**Problem to solve**
Please return all lines from the records below that include the string "tabGet".

Stored data entries:
*** Block opens ***

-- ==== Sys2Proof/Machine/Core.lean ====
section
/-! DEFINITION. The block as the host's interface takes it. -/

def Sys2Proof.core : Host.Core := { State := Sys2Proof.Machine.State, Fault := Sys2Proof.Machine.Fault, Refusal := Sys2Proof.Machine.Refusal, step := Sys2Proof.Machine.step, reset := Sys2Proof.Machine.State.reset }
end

*** Block closes ***
*** Block opens ***

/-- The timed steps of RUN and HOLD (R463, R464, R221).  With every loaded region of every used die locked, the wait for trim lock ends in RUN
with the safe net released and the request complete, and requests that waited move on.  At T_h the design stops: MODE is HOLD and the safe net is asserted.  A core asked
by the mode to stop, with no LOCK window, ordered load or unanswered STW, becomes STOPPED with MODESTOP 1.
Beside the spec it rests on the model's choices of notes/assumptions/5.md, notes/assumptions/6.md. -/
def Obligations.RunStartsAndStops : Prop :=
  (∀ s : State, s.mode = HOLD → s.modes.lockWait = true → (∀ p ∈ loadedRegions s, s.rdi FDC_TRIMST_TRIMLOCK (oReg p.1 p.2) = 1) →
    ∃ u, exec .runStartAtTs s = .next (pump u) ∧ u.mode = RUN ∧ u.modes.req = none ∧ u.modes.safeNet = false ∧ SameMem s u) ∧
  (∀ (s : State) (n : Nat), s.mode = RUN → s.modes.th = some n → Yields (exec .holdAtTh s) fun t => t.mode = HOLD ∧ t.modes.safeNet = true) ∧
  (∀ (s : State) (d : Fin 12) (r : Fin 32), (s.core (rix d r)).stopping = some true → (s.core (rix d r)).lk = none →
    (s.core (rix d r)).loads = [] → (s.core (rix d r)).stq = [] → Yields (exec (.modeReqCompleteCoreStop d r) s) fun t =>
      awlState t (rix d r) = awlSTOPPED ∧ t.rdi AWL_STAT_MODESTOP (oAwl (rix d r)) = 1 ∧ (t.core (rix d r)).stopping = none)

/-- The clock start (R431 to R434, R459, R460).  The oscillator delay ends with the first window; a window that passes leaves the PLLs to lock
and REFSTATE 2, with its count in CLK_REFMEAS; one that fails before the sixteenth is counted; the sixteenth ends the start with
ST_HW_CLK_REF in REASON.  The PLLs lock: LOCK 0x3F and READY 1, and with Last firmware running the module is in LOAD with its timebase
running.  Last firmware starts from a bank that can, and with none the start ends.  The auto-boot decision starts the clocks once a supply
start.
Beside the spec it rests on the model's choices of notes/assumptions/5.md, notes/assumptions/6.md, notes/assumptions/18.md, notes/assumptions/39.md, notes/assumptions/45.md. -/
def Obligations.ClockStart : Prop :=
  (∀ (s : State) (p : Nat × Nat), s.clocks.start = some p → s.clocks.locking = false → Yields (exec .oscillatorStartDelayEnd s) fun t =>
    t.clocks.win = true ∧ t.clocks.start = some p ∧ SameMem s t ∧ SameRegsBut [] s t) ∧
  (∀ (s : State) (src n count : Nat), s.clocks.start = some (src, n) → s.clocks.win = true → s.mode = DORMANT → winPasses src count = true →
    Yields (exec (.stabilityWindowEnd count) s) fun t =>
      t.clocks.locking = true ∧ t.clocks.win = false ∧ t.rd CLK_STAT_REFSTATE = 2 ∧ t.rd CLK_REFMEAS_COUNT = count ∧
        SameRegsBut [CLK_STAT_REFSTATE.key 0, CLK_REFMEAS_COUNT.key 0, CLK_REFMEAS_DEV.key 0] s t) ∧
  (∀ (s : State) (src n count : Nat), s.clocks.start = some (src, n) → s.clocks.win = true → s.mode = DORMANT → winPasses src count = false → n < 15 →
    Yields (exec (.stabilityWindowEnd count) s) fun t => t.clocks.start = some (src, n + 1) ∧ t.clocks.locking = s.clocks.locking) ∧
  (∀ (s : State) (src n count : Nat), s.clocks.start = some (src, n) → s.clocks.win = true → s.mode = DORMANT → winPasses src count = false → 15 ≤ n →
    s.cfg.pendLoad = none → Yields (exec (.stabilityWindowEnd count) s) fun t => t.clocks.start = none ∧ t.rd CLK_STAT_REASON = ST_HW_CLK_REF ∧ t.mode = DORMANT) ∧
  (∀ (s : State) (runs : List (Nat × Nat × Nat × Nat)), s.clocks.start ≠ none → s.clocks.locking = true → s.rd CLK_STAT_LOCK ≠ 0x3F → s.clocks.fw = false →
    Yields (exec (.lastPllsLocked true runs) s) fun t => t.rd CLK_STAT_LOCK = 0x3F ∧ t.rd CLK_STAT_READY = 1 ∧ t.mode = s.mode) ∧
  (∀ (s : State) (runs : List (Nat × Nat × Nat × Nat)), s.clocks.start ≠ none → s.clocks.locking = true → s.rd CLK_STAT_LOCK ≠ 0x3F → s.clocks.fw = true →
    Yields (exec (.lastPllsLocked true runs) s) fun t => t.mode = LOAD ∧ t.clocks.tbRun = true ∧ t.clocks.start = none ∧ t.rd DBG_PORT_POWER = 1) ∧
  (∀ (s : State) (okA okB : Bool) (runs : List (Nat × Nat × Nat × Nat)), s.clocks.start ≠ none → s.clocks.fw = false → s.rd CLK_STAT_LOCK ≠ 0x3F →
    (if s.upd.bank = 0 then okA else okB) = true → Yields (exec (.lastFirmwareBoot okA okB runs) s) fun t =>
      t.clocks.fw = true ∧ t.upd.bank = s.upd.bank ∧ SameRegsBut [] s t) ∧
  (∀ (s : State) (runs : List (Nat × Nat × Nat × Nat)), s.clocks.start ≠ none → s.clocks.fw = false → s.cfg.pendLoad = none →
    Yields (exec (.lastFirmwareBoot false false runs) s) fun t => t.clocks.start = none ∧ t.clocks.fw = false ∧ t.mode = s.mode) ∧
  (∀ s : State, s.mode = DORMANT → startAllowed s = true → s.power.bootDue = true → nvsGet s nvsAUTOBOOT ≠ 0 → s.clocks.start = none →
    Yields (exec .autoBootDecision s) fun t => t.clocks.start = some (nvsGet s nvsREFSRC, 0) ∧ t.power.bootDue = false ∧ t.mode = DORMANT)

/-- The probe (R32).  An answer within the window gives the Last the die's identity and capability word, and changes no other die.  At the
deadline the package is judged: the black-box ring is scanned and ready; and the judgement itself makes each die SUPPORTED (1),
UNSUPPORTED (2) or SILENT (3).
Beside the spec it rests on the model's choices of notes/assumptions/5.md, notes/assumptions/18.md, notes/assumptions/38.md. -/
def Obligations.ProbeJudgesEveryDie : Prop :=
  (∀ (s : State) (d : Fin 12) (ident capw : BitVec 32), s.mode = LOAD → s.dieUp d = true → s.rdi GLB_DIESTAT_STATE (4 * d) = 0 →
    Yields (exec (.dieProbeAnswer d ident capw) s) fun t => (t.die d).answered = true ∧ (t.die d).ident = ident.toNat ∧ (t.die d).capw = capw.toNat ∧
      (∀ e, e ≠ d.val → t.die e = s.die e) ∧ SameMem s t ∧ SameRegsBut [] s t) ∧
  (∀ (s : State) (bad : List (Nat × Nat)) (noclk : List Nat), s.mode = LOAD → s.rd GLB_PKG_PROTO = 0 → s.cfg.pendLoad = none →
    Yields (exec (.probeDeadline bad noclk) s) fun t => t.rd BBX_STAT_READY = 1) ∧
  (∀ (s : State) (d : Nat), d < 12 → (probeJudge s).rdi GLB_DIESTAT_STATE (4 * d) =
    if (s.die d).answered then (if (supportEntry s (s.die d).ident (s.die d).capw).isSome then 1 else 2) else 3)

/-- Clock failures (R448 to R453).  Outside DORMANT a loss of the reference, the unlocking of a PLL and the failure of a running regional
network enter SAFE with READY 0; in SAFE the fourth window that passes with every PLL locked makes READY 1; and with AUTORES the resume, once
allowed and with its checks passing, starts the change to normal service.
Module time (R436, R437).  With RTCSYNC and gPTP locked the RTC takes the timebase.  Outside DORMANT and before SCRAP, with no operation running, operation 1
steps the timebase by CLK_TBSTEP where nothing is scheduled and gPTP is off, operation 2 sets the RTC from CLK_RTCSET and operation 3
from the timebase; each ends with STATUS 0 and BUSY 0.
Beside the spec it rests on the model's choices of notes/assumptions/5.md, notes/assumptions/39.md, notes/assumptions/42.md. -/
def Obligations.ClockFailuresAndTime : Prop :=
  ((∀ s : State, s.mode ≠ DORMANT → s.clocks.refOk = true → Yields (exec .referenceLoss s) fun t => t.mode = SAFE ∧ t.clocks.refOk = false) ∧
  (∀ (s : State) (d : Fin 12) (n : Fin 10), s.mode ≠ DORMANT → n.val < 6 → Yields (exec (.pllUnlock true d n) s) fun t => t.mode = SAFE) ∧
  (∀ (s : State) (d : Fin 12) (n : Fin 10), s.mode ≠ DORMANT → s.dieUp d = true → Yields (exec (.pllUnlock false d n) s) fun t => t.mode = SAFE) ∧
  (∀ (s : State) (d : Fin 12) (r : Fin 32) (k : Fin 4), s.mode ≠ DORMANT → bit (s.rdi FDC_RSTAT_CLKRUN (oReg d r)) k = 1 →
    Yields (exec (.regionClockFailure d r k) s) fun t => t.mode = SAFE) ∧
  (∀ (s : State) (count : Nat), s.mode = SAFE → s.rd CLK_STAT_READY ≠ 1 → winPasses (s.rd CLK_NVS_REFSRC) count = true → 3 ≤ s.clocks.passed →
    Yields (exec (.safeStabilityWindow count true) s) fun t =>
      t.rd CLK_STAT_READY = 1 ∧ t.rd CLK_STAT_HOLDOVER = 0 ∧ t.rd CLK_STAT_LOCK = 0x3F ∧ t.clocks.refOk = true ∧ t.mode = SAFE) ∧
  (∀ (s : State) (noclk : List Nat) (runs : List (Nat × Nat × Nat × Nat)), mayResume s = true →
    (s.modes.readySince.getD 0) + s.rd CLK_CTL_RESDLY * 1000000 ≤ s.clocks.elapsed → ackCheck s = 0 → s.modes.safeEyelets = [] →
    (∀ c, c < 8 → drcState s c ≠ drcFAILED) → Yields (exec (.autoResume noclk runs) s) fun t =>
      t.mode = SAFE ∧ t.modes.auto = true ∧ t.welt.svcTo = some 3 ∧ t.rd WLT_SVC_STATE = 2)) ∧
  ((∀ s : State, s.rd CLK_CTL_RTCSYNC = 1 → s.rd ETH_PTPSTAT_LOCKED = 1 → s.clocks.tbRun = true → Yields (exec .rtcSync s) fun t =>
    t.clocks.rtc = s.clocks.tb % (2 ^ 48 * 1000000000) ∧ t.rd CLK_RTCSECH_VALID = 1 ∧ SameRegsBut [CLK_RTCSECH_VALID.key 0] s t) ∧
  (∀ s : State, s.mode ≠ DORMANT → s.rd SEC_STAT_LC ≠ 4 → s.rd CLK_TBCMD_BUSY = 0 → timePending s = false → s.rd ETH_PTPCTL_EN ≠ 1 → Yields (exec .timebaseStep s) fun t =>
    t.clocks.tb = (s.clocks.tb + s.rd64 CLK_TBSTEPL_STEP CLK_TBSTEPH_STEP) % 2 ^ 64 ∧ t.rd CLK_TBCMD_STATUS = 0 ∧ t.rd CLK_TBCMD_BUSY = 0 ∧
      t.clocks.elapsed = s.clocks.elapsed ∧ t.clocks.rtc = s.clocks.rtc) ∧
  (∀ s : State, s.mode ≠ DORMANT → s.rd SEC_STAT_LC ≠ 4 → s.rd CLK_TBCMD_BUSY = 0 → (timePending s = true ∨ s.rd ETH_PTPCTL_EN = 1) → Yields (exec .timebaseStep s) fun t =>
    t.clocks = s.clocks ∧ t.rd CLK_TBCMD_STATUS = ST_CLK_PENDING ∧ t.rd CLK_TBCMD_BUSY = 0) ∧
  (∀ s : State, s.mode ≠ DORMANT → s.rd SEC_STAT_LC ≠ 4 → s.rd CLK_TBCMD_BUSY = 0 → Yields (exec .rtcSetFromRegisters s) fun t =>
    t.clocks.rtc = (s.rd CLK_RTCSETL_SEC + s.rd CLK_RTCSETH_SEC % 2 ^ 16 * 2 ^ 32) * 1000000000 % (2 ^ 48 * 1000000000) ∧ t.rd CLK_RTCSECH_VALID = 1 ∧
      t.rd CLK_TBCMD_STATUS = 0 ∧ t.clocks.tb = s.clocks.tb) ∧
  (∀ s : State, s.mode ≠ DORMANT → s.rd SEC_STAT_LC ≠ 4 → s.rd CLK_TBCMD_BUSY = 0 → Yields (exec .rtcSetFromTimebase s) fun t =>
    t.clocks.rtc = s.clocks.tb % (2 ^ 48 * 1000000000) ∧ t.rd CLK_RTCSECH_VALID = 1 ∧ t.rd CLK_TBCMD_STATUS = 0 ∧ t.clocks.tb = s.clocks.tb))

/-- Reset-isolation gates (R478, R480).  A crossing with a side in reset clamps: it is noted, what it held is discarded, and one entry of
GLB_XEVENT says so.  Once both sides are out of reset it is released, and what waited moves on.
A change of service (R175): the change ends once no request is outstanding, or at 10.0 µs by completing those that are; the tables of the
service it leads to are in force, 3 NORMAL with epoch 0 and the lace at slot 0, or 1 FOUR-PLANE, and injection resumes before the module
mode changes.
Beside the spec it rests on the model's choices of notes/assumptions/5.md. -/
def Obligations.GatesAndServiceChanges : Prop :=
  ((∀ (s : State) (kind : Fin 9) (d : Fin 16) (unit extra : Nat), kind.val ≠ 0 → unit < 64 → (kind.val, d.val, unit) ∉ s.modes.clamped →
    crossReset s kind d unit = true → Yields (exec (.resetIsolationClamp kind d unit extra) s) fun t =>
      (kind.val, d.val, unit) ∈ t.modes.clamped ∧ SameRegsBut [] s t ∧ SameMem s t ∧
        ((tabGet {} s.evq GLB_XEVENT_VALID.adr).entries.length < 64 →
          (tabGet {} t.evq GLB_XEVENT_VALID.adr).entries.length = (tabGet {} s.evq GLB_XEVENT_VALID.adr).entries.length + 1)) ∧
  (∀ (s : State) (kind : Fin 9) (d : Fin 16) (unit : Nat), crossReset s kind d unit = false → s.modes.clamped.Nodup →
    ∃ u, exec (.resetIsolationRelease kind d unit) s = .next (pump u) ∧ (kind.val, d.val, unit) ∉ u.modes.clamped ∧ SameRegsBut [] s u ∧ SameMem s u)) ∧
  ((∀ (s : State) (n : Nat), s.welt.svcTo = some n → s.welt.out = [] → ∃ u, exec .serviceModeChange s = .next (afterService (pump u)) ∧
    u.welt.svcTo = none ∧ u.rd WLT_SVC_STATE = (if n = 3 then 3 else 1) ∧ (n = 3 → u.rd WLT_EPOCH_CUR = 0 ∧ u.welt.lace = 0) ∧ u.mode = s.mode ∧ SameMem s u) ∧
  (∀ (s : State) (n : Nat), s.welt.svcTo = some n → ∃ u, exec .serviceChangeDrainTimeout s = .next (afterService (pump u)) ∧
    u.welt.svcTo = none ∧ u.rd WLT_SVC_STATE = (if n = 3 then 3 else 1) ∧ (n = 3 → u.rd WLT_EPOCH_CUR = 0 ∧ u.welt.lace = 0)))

*** Block closes ***
*** Block opens ***

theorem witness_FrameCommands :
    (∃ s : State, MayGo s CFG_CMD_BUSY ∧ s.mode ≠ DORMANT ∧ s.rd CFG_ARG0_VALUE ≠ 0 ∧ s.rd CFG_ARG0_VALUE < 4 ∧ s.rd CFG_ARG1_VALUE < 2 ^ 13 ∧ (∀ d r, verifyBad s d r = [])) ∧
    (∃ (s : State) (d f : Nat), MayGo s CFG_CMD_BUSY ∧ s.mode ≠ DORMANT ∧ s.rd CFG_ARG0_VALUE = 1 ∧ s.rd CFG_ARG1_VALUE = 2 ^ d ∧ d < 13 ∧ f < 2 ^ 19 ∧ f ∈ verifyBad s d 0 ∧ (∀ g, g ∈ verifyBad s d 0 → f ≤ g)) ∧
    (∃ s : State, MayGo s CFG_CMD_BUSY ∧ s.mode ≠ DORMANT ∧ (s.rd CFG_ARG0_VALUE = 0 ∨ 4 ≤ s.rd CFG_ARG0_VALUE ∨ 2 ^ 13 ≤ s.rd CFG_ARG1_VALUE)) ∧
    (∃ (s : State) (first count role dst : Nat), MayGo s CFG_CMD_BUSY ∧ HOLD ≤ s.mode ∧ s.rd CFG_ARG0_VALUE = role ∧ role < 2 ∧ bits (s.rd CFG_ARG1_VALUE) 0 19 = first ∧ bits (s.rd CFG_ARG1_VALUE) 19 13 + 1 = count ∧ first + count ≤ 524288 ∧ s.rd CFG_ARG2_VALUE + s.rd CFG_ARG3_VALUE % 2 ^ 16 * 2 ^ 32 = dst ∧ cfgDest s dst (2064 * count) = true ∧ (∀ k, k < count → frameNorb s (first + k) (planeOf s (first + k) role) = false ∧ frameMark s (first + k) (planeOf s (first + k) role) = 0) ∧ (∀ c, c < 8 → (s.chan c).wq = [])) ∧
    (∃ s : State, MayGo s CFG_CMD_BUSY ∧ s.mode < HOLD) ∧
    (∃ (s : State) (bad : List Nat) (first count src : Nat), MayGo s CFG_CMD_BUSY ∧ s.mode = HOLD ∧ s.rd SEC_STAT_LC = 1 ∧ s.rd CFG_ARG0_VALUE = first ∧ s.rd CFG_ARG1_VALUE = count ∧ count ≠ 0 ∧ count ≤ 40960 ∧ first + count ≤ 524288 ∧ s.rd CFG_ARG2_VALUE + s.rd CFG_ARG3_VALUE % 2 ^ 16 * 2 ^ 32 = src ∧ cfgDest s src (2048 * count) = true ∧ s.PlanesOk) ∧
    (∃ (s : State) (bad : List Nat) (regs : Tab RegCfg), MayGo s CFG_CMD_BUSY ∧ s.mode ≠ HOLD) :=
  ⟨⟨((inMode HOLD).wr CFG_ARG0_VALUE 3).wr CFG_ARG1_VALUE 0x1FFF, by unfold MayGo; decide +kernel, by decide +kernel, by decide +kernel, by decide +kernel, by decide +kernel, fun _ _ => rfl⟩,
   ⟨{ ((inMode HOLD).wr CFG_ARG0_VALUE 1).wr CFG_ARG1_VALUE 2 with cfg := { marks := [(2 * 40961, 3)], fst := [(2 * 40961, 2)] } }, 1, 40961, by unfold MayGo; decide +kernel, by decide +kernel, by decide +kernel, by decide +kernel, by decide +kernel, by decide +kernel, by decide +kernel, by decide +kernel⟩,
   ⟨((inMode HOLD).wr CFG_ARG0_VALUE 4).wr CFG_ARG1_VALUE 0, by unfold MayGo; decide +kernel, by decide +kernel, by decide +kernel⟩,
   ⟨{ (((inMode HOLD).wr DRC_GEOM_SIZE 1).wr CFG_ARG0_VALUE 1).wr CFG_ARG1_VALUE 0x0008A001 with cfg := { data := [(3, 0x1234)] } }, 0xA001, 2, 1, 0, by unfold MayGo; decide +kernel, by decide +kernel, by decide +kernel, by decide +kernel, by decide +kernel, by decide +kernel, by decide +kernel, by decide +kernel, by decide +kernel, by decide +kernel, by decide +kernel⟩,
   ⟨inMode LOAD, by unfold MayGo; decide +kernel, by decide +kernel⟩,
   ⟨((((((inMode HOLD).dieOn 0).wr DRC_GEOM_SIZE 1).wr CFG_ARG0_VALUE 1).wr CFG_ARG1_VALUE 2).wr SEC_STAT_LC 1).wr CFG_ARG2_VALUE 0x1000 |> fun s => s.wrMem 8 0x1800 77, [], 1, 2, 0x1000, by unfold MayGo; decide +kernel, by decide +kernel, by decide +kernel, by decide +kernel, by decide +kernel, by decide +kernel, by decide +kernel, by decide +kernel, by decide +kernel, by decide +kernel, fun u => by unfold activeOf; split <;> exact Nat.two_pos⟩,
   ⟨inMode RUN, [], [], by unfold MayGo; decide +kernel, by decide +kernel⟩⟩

*** Block closes ***

**Solution to the problem**
        ((tabGet {} s.evq GLB_XEVENT_VALID.adr).entries.length < 64 →
          (tabGet {} t.evq GLB_XEVENT_VALID.adr).entries.length = (tabGet {} s.evq GLB_XEVENT_VALID.adr).entries.length + 1)) ∧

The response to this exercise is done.